Please restate the material below word for word, from the first line through the one that contains "SEEKING (R3, R7). -/", inclusive.

- [Source data]
■ ■ ■ ■

-- ==== Sys2Proof/Machine/UnitEvents.lean ====
section
/-! DEFINITION. The Cell Record's read, and unit control's own steps (10.2, 10.5). -/

namespace Sys2Proof.Machine

/-! ## CELL_RECORD_READ (R173) -/

/-- The tracker takes its configuration and enters SEEKING (R3, R7). -/
def Tracker.seeking (t : Tracker) (c : TrackerConfig) (now : Time) : Tracker :=
  { t with state := .seeking, rawCount := 0, travel := none, config := some c,
           homingTimer := .running now (1000 * c.maxPeriod), indexWatch := .stopped }

/-- The reference configuration of a Cell Record (R100). -/
def CellRecord.reference (c : CellRecord) : RefConfig :=
  { start := c.refStart, length := c.refLength, pitch := c.refPitch, floor := c.refFloor, interval := c.interval,
    driftLimit := c.driftLimit, driftAction := c.driftAction.getD .warn }

/-- Every block takes its values from the Cell Record (R173). -/
def takeCell (c : CellRecord) (s : State) : State :=
  let t : TrackerConfig :=
    { cpr := c.cpr, origin := c.origin, sense := c.sense.getD .forward, maxPeriod := c.maxPeriod }
  { s with
    tracker := s.tracker.seeking t s.xe.time
    ports := .of fun h => { s.ports.get h with config := some (c.heads.get h) }
    light := { s.light with mode := c.recovery.getD .auto }
    mon0 := { selection := c.mon0.getD .none, pulse := false }
    mon1 := { selection := c.mon1.getD .none, pulse := false }
    rc := { s.rc with config := some c.reference }
    sf := { s.sf with config := some c.span }
    sb := { s.sb with stallLimit := some c.stallLimit }
    oe := { s.oe with lightGrace := some c.lightGrace } }

/-- A present head is woken at START (R43, R173). -/
def wakePresent (h : Head) (s : State) : State :=
  if ((s.ports.get h).config.map (·.present)).getD false then wakeHead h s else s

/-- The wakes of START: the present heads are woken, and those that are then WAKING are waited for (R173,
R174). -/
def startWakes (s : State) : State :=
  let t := forHeads wakePresent s
  let awaited : HeadSet := .of fun h =>
    ((t.ports.get h).config.map (·.present)).getD false && (t.ports.get h).state == .waking
  { t with uc := { t.uc with startWakes := awaited } }

/-- The Cell Record has been read: CELL_INVALID when a check fails or the read did; otherwise every block takes
its values, homing starts, and the present heads are woken (R173). -/
def cellFound (r : ReadResult) (s : State) : State :=
  match r with
  | .error => enterFaulted .cellInvalid s
  | .data bs =>
    if (readCellRecord bs).valid then startWakes (takeCell (readCellRecord bs) s)
    else enterFaulted .cellInvalid s

/-- CELL_RECORD_READ (R173). -/
def execCellRecordRead (r : ReadResult) (s : State) : Answer :=
  .next
    (if s.isStray .cellRecord then endStray .cellRecord s
    else if s.uc.cellReading then
      settle (cellFound r (endRead .cellRecord r { s with uc := { s.uc with cellReading := false } }))
    else s)

/-! ## Unit control's steps -/

/-- UNIT_RUNNING (R174; log 1). -/
def execUnitRunning (s : State) : Answer := .next (settleUnit s)

/-- STATUS_PAGE_WRITTEN (R182): a page asked for meanwhile is begun, and the entry to STOPPED may complete
(R177). -/
def execStatusPageWritten (s : State) : Answer :=
  .next
    (if s.isStray .statusPage then endStray .statusPage s
    else if s.xe.pageBusy then
      let t := logBus (.ended .statusPage) { s with xe := { s.xe with pageBusy := false } }
      settleStopped (if t.xe.pageQueued then beginPage t else t)
    else s)

/-- STOPPED_ENTRY_COMPLETE (R177; log 1). -/
def execStoppedEntryComplete (s : State) : Answer := .next (settleStopped s)

end Sys2Proof.Machine
end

■ ■ ■ ■

- [Answer below]
-- ==== Sys2Proof/Machine/UnitEvents.lean ====
section
/-! DEFINITION. The Cell Record's read, and unit control's own steps (10.2, 10.5). -/

namespace Sys2Proof.Machine

/-! ## CELL_RECORD_READ (R173) -/

/-- The tracker takes its configuration and enters SEEKING (R3, R7). -/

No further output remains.